Machine Learning Operations (MLOps) Engineer
- oxford, oxfordshire, OX1, United Kingdom
- Permanent·Hybrid
- Full time
- £80,000 - £80,000 Per Annum
Job Description
About the Role
Our client is seeking an experienced Machine Learning Operations (MLOps) Engineer to join their forward-thinking team in Oxford . This hybrid role is crucial for bridging the gap between machine learning model development and production deployment, ensuring efficiency, reliability, and scalability. You will design, build, and automate the infrastructure and workflows required to support the end-to-end machine learning lifecycle. This is an exceptional opportunity to work within a renowned academic and technological hub, contributing to the advancement of AI solutions in a collaborative and innovative setting.
Key Responsibilities
- Design, implement, and manage CI/CD pipelines for machine learning models.

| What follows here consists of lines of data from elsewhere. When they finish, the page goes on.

-- ==== Sys2Proof/Machine/Modes.lean ====
section
/-! DEFINITION. The mode machine (spec/03_modes_power_up.md): entry to SAFE, mode requests and their conditions, clearance, and the
causes other blocks bring. Power and resets are in Power.lean. -/
namespace Sys2Proof.Machine

/-- Code of a mode (R45); DORMANT, which is never read, as 0. -/
def modeCode : Mode → Nat
  | .dormant => 0
  | .boot => 1
  | .configure => 2
  | .armed => 3
  | .run => 4
  | .safe => 5

/-! ## Causes -/

/-- Bits of PWR.SAFE_CAUSE (R59). -/
abbrev SafeCause.guard : Nat := 0
abbrev SafeCause.host : Nat := 1
abbrev SafeCause.bootFatal : Nat := 2
abbrev SafeCause.priorActive : Nat := 3
abbrev SafeCause.rpllUnlock : Nat := 4
abbrev SafeCause.guardLost : Nat := 5
abbrev SafeCause.timelaneLost : Nat := 6
abbrev SafeCause.ctrlFault : Nat := 7
abbrev SafeCause.wellhead : Nat := 8

/-- A fault that another chapter names as a SAFE cause persists: an island fault with SAFE_ON, a masked comparator latch of a Cell, or a
cluster beyond four bypasses. -/
def State.ctrlFaultActive (s : State) : Bool :=
  (s.getB Reg.ISLC_FAULT_CFG 1 && (List.range 8).any (fun n => (s.isl n).fault)) ||
    (decide (s.pw.role = .cell) && decide (s.getF Reg.CMP_LATCH 0 16 &&& s.getF Reg.CELL_LPROT_CFG 0 16 ≠ 0)) ||
    (List.range 6).any (fun c => decide (4 < s.getF Reg.CELLS_BYP_CNT (4 * c) 4))

/-- PWR.SAFE_ACTIVE (R59, R338): a cause while it persists. -/
def State.safeActive (s : State) : Nat :=
  let latched (b : Nat) : Bool := s.getB Reg.PWR_SAFE_CAUSE b
  b2n (decide (s.getR Reg.GRD_TRIP_LATCH ≠ 0)) + 4 * b2n s.pw.bootFatal +
    16 * b2n (latched 4 && !s.getB Reg.CLK_RPLL_STAT 0) + 32 * b2n s.pw.guardLost +
    64 * b2n (latched 6 && decide (s.clk.tlPort = none ∨ 2 ≤ s.clk.tlMisses)) +
    128 * b2n (latched 7 && s.ctrlFaultActive) + 256 * b2n (latched 8 && s.cell.safeCmd)

/-! ## Entry to SAFE (R48, R49) -/

/-- What every transition does: the Keeper's record, the dwell count, CLEARED, interrupt and count (R46, R52, R58, R59); a seal session
does not outlive CONFIGURE (R349). -/
def State.enterMode (s : State) (m : Mode) : State :=
  let s1 := if s.pw.mode = .configure then s.sealLeave else s
  (((({ s1 with pw.mode := m, pw.clearedAt := none, pw.clearFirst := none, kp.modeRec := m }).setR Reg.PWR_MODE_SINCE 0).irq Pg.PWR
    0).blockEv Pg.PWR)

/-- Entry to SAFE with a cause: at once, with the control-domain block, soft turn-off of every conducting island, TRIP on the rings, the
pending request cleared, and an entry. In SAFE the cause is latched beside the others (R48, R49, R57). -/
def State.enterSafe (s : State) (cause : Nat) : State :=
  match s.pw.mode with
  | .dormant => s
  | .safe => s.setB Reg.PWR_SAFE_CAUSE cause true
  | .boot | .configure | .armed | .run =>
    let old := modeCode s.pw.mode
    let s1 := (s.setB Reg.PWR_SAFE_CAUSE cause true).setR Reg.PWR_MODE_CMD 7
    let s2 := { (s1.enterMode .safe) with pw.cblock := true, pw.softOff := false, pw.safeNew := true, pw.safeAt := s.clk.tick,
                                          cell.reqWord := false }
    let s3 := s2.irqLog 3 2 Pg.PWR 0 [(1, old), (1, 5), (2, s2.getF Reg.PWR_SAFE_CAUSE 0 9)]
    ((s3.softAll).pwmBlocks).tripAllRings

/-- The word at a host address is one whose loss stops the plant: the active schedule bank, the active half of Table RAM, the Sump, or a
Reservoir region (R412). -/
def State.criticalWord (s : State) (a : Nat) : Bool :=
  (s.pump.inForce && decide (strokeAddr s.pump.active 0 ≤ a ∧ a < strokeAddr s.pump.active 8192)) ||
    (List.range 8).any (fun k =>
      let b := tableBase + 0x8000 * b2n (s.tab.active.getLsbD k) + 0x1000 * k
      decide (b ≤ a ∧ a < b + 0x1000)) ||
    decide (0x430000 ≤ a ∧ a < 0x431000) ||
    (List.range 8).any (fun r =>
      let b := sramBase + 4 * s.getF (Reg.PUMP_RES_BASE r) 0 18
      let n := s.getF (Reg.PUMP_RES_LEN r) 0 18
      decide (b ≤ a + 7 ∧ a < b + 4 * (if r = 7 then 2 * n else n)))

/-- An uncorrectable memory error found at `a` (R412). -/
def State.ueFound (s : State) (a : Nat) : State :=
  let s1 := ((s.incSat Reg.TEST_UE_CNT).setR Reg.TEST_UE_ADDR (w32 a)).irqLog 2 1 Pg.TEST 0 []
  if (s.pw.mode = .armed ∨ s.pw.mode = .run) ∧ s.criticalWord a then s1.enterSafe SafeCause.ctrlFault else s1

/-- A comparator latch selected in LPROT_CFG.MASK sets in ARMED or RUN: a local trip (R292). -/
def State.localTrip (s : State) (n : Nat) : State :=
  if s.pw.role = .cell ∧ (s.pw.mode = .armed ∨ s.pw.mode = .run) ∧ s.getB Reg.CELL_LPROT_CFG n then
    let s1 := ((s.cellFault (0x10 + n)).setB Reg.CELL_LPROT_STAT n true).incSat Reg.CELL_LPROT_CNT
    (s1.irqLog 3 1 Pg.CELL 0 [(1, n)]).enterSafe SafeCause.ctrlFault
  else s

/-- The request line RIDE holds to the Guard: in TRIP_REQUEST (R156). -/
def State.rideReqLine (s : State) : Bool := decide (s.ride.sub = 4)
/-- The request line ISLD holds to the Guard (R160). -/
def State.isldReqLine (s : State) : Bool := s.isld.req

/-- The request line of code 16 + `r` as the Guard sees it: RIDE, ISLD, or a GOOSE transfer-trip bit (R329, R333). -/
def State.guardReq (s : State) (r : Nat) : Bool :=
  match r with
  | 0 => bit (s.profW 0x7C) 0 && s.rideReqLine
  | 1 => bit (s.profW 0x7C) 1 && s.isldReqLine
  | _ => bit (s.profW 0x7C) 2 && decide (s.getF Reg.GRD_GOOSE_IN 0 8 &&& fld (s.profW 0x7C) 8 8 ≠ 0)

/-- The tick since which a request line has been held: kept while it is, taken now when it comes (R335). -/
def State.heldSince (s : State) (r : Nat) (old : Option Nat) : Option Nat :=
  if s.guardReq r then (match old with | some t => some t | none => some s.clk.tick) else none

/-- The Guard follows its three request lines (R335). -/
def State.guardReqs (s : State) : State :=
  { s with grd.reqRide := s.heldSince 0 s.grd.reqRide, grd.reqIsld := s.heldSince 1 s.grd.reqIsld, grd.reqTt := s.heldSince 2 s.grd.reqTt }

/-! ## Requests (R46, R47, R50) -/

/-- Every ring enabled here and by the plan is trained. -/
def State.ringsTrained (s : State) : Bool := (List.range 8).all (fun n => !s.ringOn n || s.ringIn n)

/-- Every cell in service reports ARMED and its limit digest. -/
def State.cellsArmed (s : State) : Bool := s.dirs.all (fun e => decide (e.2.st ≠ 4) || (decide (e.2.mode = 3) && e.2.statusBit 6))

/-- HB_T is not above the period while the heartbeat is enabled (R336). -/
def State.hbShort (s : State) : Bool :=
  bit (s.profW 0x8C) 16 && decide (fld (s.profW 0x8C) 0 14 * 8000 ≤ s.period * 5)

/-- The conditions of REFUSE_WHY bits [12:0] that fail now (R59; in the Cell role R281). -/
def State.why (s : State) : Nat :=
  let cell := decide (s.pw.role = .cell)
  let two (k : Nat) (b : Bool) : Nat := 2 ^ k * b2n b
  two 0 (!cell && (!s.pump.inForce || (s.lay s.pump.active).unverified)) +
    two 1 (decide (s.pw.role = .wellhead ∨ s.pw.role = .standby) && !s.plan.inForce) +
    two 2 (!cell && (!s.grd.profileOk || s.hbShort)) + two 3 (decide (s.pw.role = .test)) + two 4 (!s.getB Reg.CLK_RPLL_STAT 0) +
    two 5 s.islRefuse + two 6 (decide (s.safeActive ≠ 0)) + two 8 (!cell && decide (s.sealNow ≠ fld (s.profW 0x68) 0 16)) +
    two 9 (decide (s.getR Reg.GRD_TRIP_LATCH ≠ 0) || (!cell && !s.safetyHealthy)) +
    two 10 (if cell then !s.cellTrained else !s.ringsTrained) + two 11 (if cell then !s.cell.digestOk else !s.cellsArmed) +
    two 12 (decide (s.getR Reg.PWR_MODE_SINCE = 0))

/-- A transition that R46 permits, at E0: interrupt, count and entry; SAFE to CONFIGURE clears SAFE_CAUSE and the block (R46, R58). -/
def State.transition (s : State) (m : Mode) : State :=
  let old := modeCode s.pw.mode
  let cause := s.getF Reg.PWR_SAFE_CAUSE 0 9
  let leaving := decide (s.pw.mode = .safe)
  let s1 := s.enterMode m
  let s2 := if leaving then ({ s1 with pw.cblock := false, pw.softOff := false }).setR Reg.PWR_SAFE_CAUSE 0 else s1
  (s2.logE 5 (some 0) Pg.PWR 0 [(1, old), (1, modeCode m), (2, cause)]).pwmBlocks

/-- A request is refused: REFUSE_WHY, interrupt and entry (R47); a repeated refusal of the command word counts instead (R253). -/
def State.refuseReq (s : State) (req why : Nat) : State :=
  let s1 := (s.setR Reg.PWR_REFUSE_WHY (w32 why)).irq Pg.PWR 1
  if s.cell.reqWord && decide (s.cell.lastRefusal = some (req, why)) then s1.refuse Pg.PWR
  else
    let s2 := if s.cell.reqWord then { s1 with cell.lastRefusal := some (req, why) } else s1
    s2.logE 1 (some 1) Pg.PWR 0 [(1, req), (2, why)]

/-- A transition wanted, with the conditions it needs clear. -/
def State.tryMode (s : State) (req mask : Nat) (m : Mode) : State :=
  let w := s.why &&& mask
  if w = 0 then s.transition m else s.refuseReq req w

/-- The request `req` judged against the mode in force (R46, R47). -/
def State.judgeReq (s : State) (req : Nat) : State :=
  if req = 0 ∨ req = 1 ∨ req = 6 then s.refuseReq req 0x8000
  else if req = modeCode s.pw.mode then s
  else if req = 5 then s.enterSafe SafeCause.host
  else match s.pw.mode, req with
    | .safe, 2 => if s.pw.clearedAt.isSome then s.transition .configure else s.refuseReq req 0x4000
    | .configure, 3 => s.tryMode req 0x27F .armed
    | .armed, 4 => s.tryMode req 0x1FFF .run
    | .run, 3 => s.transition .armed
    | .armed, 2 => s.transition .configure
    | _, _ => s.refuseReq req 0x2000

/-- Part (2d) of step (2) of R15: the pending request is judged, and MODE_CMD returns to 7 (R47). -/
def State.modeEval (s : State) : State :=
  let req := s.getF Reg.PWR_MODE_CMD 0 3
  if req = 7 then s
  else
    let s1 := (s.judgeReq req).setR Reg.PWR_MODE_CMD 7
    { s1 with cell.reqWord := false }

/-- A write of REQ to MODE_CMD (R47, R50): SAFE acts at once outside BOOT; in the Cell role only SAFE, CONFIGURE while in SAFE, and the
cancel are taken. -/
def State.modeCmdOp (s : State) (req : Nat) : State :=
  if s.pw.role = .cell ∧ req ≠ 5 ∧ req ≠ 7 ∧ ¬ (req = 2 ∧ s.pw.mode = .safe) then s.refuseReq req 0x2000
  else
    let s1 := { (s.setR Reg.PWR_MODE_CMD (w32 req)) with cell.reqWord := false }
    if req = 5 then
      match s.pw.mode with
      | .configure | .armed | .run => s1.enterSafe SafeCause.host
      | .safe => if s.pw.safeAt = s.clk.tick then (s1.setB Reg.PWR_SAFE_CAUSE SafeCause.host true).setR Reg.PWR_MODE_CMD 7 else s1
      | .dormant | .boot => s1
    else s1

/-- MODE_REQUEST_CONFIGURE (R47). -/
def execModeRequestConfigure (s : State) : Host.Outcome State Fault Refusal := hostCmd s Pg.PWR (fun s => s.modeCmdOp 2)
/-- MODE_REQUEST_ARMED (R47). -/
def execModeRequestArmed (s : State) : Host.Outcome State Fault Refusal := hostCmd s Pg.PWR (fun s => s.modeCmdOp 3)
/-- MODE_REQUEST_RUN (R47). -/
def execModeRequestRun (s : State) : Host.Outcome State Fault Refusal := hostCmd s Pg.PWR (fun s => s.modeCmdOp 4)
/-- MODE_REQUEST_SAFE (R48). -/
def execModeRequestSafe (s : State) : Host.Outcome State Fault Refusal := hostCmd s Pg.PWR (fun s => s.modeCmdOp 5)
/-- MODE_REQUEST_CANCEL (R47). -/
def execModeRequestCancel (s : State) : Host.Outcome State Fault Refusal := hostCmd s Pg.PWR (fun s => s.modeCmdOp 7)
/-- MODE_REQUEST_BAD_CODE (R47): of the codes given only 0, 1 and 6 are bad ones; another is its own request. -/
def execModeRequestBadCode (req : BitVec 3) (s : State) : Host.Outcome State Fault Refusal :=
  hostCmd s Pg.PWR (fun s => s.modeCmdOp req.toNat)

/-! ## Clearance (R49, R58) -/

/-- SOFT_OFF_DONE (R49): every local island off and every cell in service in SAFE. -/
def execSoftOffDone (s : State) : Host.Outcome State Fault Refusal :=
  if s.pw.mode = .safe ∧ s.islAllOff ∧ s.dirs.all (fun e => decide (e.2.st ≠ 4) || decide (e.2.mode = 5)) then
    done { s with pw.softOff := true }
  else done s

/-- The conditions at the second key: SAFE_ACTIVE 0, SOFT_OFF_DONE 1, and no trip latched by the Guard (R58). -/
def State.clearOk (s : State) : Bool :=
  decide (s.pw.mode = .safe) && decide (s.safeActive = 0) && s.pw.softOff && (!s.gblock || s.gblockOnlyUnverified)

/-- A key written to PWR.CLEARANCE (R58). -/
def State.clearanceOp (s : State) (key : Nat) : State :=
  let s1 := { s with pw.clearFirst := none }
  if key = 0xC1 then
    let s2 := if s.pw.clearFirst.isSome then s1.refuse Pg.PWR else s1
    { s2 with pw.clearFirst := some s.clk.tick }
  else if key = 0x1C ∧ s.pw.clearFirst.any (fun t => decide (s.clk.tick ≤ t + tickMs)) ∧ s.clearOk then
    ({ s1 with pw.clearedAt := some s.clk.tick }).logE 5 none Pg.PWR 0 [(2, s.getF Reg.PWR_SAFE_CAUSE 0 9)]
  else s1.refuse Pg.PWR

/-- CLEARANCE_FIRST (R58). -/
def execClearanceFirst (s : State) : Host.Outcome State Fault Refusal := hostCmd s Pg.PWR (fun s => s.clearanceOp 0xC1)
/-- CLEARANCE_SECOND (R58). -/
def execClearanceSecond (s : State) : Host.Outcome State Fault Refusal := hostCmd s Pg.PWR (fun s => s.clearanceOp 0x1C)

/-- CLEARED_LAPSE (R58): 100 ms after it was set. -/
def execClearedLapse (s : State) : Host.Outcome State Fault Refusal :=
  match s.pw.clearedAt with
  | none => done s
  | some t => done (({ (s.advanceTo (t + 100 * tickMs)) with pw.clearedAt := none }).irqLog 5 3 Pg.PWR 0 [])

/-- GUARD_LOST (R55): the internal link has been silent for 1 ms. -/
def execGuardLost (s : State) : Host.Outcome State Fault Refusal :=
  match s.pw.mode with
  | .configure | .armed | .run => done (({ s with pw.guardLost := true }).enterSafe SafeCause.guardLost)
  | .dormant | .boot | .safe => done s

/-! ## Views -/

/-- A precharge output may switch now (R254). -/
def State.precharging (s : State) : Bool :=
  decide (s.pw.mode = .armed) &&
    (if s.pw.role = .cell then s.cellPrecharge
     else s.getB Reg.PWR_PRECHARGE_EN 0 &&
      (decide (s.getF Reg.PWMC_PRECHARGE 0 12 ≠ 0 ∨ s.getF Reg.ISLC_PRECHARGE 0 8 ≠ 0) ||
        (List.range 768).any (fun i => planCell s.body i && bit (s.pos i) 30)))

/-- PWR.MODE_STAT (R59). -/
def State.modeStat (s : State) : Word :=
  w32 (modeCode s.pw.mode + 8 * b2n (decide (s.pw.mode = .safe) && s.pw.softOff) + 16 * b2n s.pw.clearedAt.isSome + 32 * b2n s.gblock +
    64 * b2n s.pw.cblock + 128 * b2n s.precharging + 2 ^ 8 * s.getF Reg.PWR_MODE_CMD 0 3)

/-- PWR.SUPPLY_STAT (R59). -/
def State.pwrSupply (s : State) : Word :=
  w32 (b2n (!s.grd.inReset) + 2 * b2n s.kp.vkeepOk + 2 ^ 8 * s.islBits (fun i => i.vddGood && i.veeGood))

end Sys2Proof.Machine
end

- Develop and maintain infrastructure for model training, validation, and deployment.
- Automate and optimize the ML lifecycle, from data ingestion to monitoring and retraining.
- Collaborate with data scientists and engineers to ensure seamless integration of models into production systems.
- Implement monitoring solutions for model performance, drift, and operational health.
- Ensure the scalability, security, and reliability of ML platforms and services.
Requirements
- Bachelor's degree in Computer Science, Engineering, or a related technical field.
- 3+ years of experience in DevOps, SRE, or MLOps engineering.
- Strong proficiency in Python and experience with relevant ML libraries and frameworks.
- Hands-on experience with cloud platforms (AWS, Azure, GCP) and containerization technologies (Docker, Kubernetes).
- Familiarity with MLOps tools and best practices (e.g., MLflow, Kubeflow, model registries).
- Understanding of software engineering principles and CI/CD best practices.
Benefits
- Competitive salary and comprehensive benefits package.
- Hybrid work model offering flexibility in Oxford .
- Opportunity to work on cutting-edge AI projects in a leading research environment.
- Support for professional development and continuous learning.
- A collaborative and intellectually stimulating work culture.